Even white Americans of modest means are more likely to have inherited something, in the form of housing wealth or useful professional connections, than the descendants of slaves. In his influential 2005 book When Affirmative Action Was White, Ira Katznelson recounts in fascinating detail the various ways in which the New Deal and Fair Deal social programs of the 1930s and 1940s expanded economic opportunities for whites while doing so unevenly at best for blacks, particularly in the segregated South. Many rural whites who had known nothing but the direst poverty saw their lives transformed as everything from rural electrification to generous educational benefits for veterans allowed them to build human capital, earn higher incomes, and accumulate savings. This legacy, in ways large and small, continues to enrich the children and grandchildren of the whites of that era. This is the stuff of white privilege.

He also points out that “all kinds of valuable social goods are transmitted through social networks.” How is this relevant to Brodesser-Akner? Well, if you’re an American Jew in Brodesser-Akner’s age range you probably descend from parents or grandparents who were less the beneficiaries of white affirmative action and more the targets of anti-Semitism, in their professional lives at least, that greatly reduced your family’s share of the wealth and access that could be passed to future generations.
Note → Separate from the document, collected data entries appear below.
/-- The acknowledgement of a packet, for a read with its data, crosses from its port to its die (R16, R311). -/
def crossBack (s : State) (d : Nat) (p : Packet) : State :=
  s.sendMsg 24 d true (if p.read then p.payload.length else 0) (.act (.netDone p.uid))

end State

/-- REQUEST_REISSUE_TIMEOUT (R313): the same request, with the same sequence, once more. -/
def execRequestReissueTimeout (uid : Nat) (s : State) : Res :=
  let now := s.basin.time.toNat
  if !s.outstanding.any (fun x => x.1 == uid && s.reissueDue x.2) then .next s
  else match s.sures.find? (fun x => x.uid == uid) with
    | some x =>
      let s := { s with sures := s.sures.map (fun (y : Sure) => if y.uid = uid then { y with sentAt := now } else y) }
      .next (s.sendMsg x.src x.dst x.resp x.bytes (.sure uid))
    | none =>
    match s.reqs.find? (fun r => r.uid == uid) with
    | some r =>
      let s := { s with reqs := s.reqs.map (fun (x : Req) => if x.uid = uid then { x with sentAt := now } else x) }
      .next (s.sendMsg r.srcDie r.home false (if r.isLook then 0 else r.n * r.parts.length) (.request uid))
    | none =>
    match s.aliases.find? (fun a => a.uid == uid) with
    | some a =>
      let s := { s with aliases := s.aliases.map (fun (x : AliasStore) => if x.uid = uid then { x with sentAt := now, relayed := false } else x) }
      .next (s.sendMsg (min a.die 24) 24 false a.bytes.length (.aliasStore uid))
    | none =>
    match s.opens.find? (fun o => o.uid == uid) with
    | some o =>
      let s := { s with opens := s.opens.map (fun (x : OpenReq) => if x.uid = uid then { x with sentAt := now } else x) }
      .next (s.sendMsg o.org.die 24 false 64 (.copen uid))
    | none =>
    match s.packets.find? (fun p => p.uid == uid) with
    | some p =>
      let s := { s with packets := s.packets.map (fun (x : Packet) => if x.uid = uid then { x with sentAt := now } else x) }
      match s.packetDie p with
      | some d => .next (if p.atPort then s.crossBack d p else s.crossOut d p)
      | none => .next s
    | none =>
    match s.incrs.find? (fun i => i.uid == uid) with
    | some i =>
      let s := { s with incrs := s.incrs.map (fun (x : Incr) => if x.uid = uid then { x with sentAt := now } else x) }
      match i.home with
      | some h => .next (s.sendCount i h.2.1)
      | none => .next s
    | none =>
    match s.copyOf uid with
    | some c => .next (c.flying.foldl (fun s a => s.sendChunk c a) (s.setCopy { c with sentAt := now }))
    | none => .next s

/-! ### Modules, routes, fences (R314, R316, R318) -/

/-- MODULE_X32_FALLBACK (R314): an x64 module of a Towpath link retrains to x32; one that fails while it trains, or at x32, is fenced, and
a link with every module fenced is fenced. A Feeder has no narrower width (R318). -/
def execModuleX32Fallback (link module : Nat) (s : State) : Res :=
  let l := s.linkOf link
  if 36 ≤ link then .next s
  else match l.modules[module]? with
  | some .x64 =>
    let s := s.setLink link { l with modules := l.modules.set module .training }
    .next (s.modLife (fun x => { x with x32 := x.x32.set link (satUp32 (x.x32.get link 0)) }))
  | some .fenced | none => .next s
  | some _ =>
    let ms := l.modules.set module .fenced
    let s := (s.setLink link { l with modules := ms }).modBasin (fun b => { b with routeTime := b.time.toNat + 1 })
    .next (if ms.all (fun m => m == .fenced) then s.fenceLink link else s)

/-- MODULE_RETRAIN_DONE (R314): the module carries traffic at x32. A link of which no module carried any has been retrained as a whole
(R310). -/
def execModuleRetrainDone (link module : Nat) (s : State) : Res :=
  let l := s.linkOf link
  match l.modules[module]? with
  | some .training =>
    let carried := s.carries link
    let s := s.setLink link { l with modules := l.modules.set module .x32 }
    let s := if carried then s else s.retrainLink link
    .next ((s.pumpPound (linkEnds link).1).pumpPound (linkEnds link).2)
  | _ => .next s

namespace State

/-- Does a pound's route to another lead there, in a form that R316 allows between dies that share no link; or is it what it was? -/
def routeGood (s t : State) (x y : Nat) (resp : Bool) : Bool :=
  let p := t.path x y resp 24
  p == s.path x y resp 24 || (t.reaches x y resp 24 && (x == 24 || y == 24 || t.linkUp x y || routeForm p))

/-- May the host complex write an entry of a class (R316): over a link that is up, the shared one where there is one, to a pound that
forwards, so that every route to its destination is good? -/
def entryGood (s t : State) (resp : Bool) (e : RouteEntry) : Bool :=
  decide (e.router < 25) && decide (e.dest < 25) && s.linkUp e.router e.next
    && (e.next == e.dest || (s.forwards e.next && !s.linkUp e.router e.dest))
    && t.reaches e.router e.dest resp 24 && (List.range 25).all (fun x => s.routeGood t x e.dest resp)

end State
You are, in other words, on the outside of white privilege looking in.

And specifically, someone with few surviving relatives due to the Holocaust is someone who might not have the extended network–familial and otherwise–that would facilitate economic advancement, especially for someone dealing with the generational legacy of past discrimination.

Of course, Jews have been quite good at building networks, a skill picked up in response to societal exclusion. In this, they have much more in common with other recent immigrant groups than with “the victimizing caste” in white America.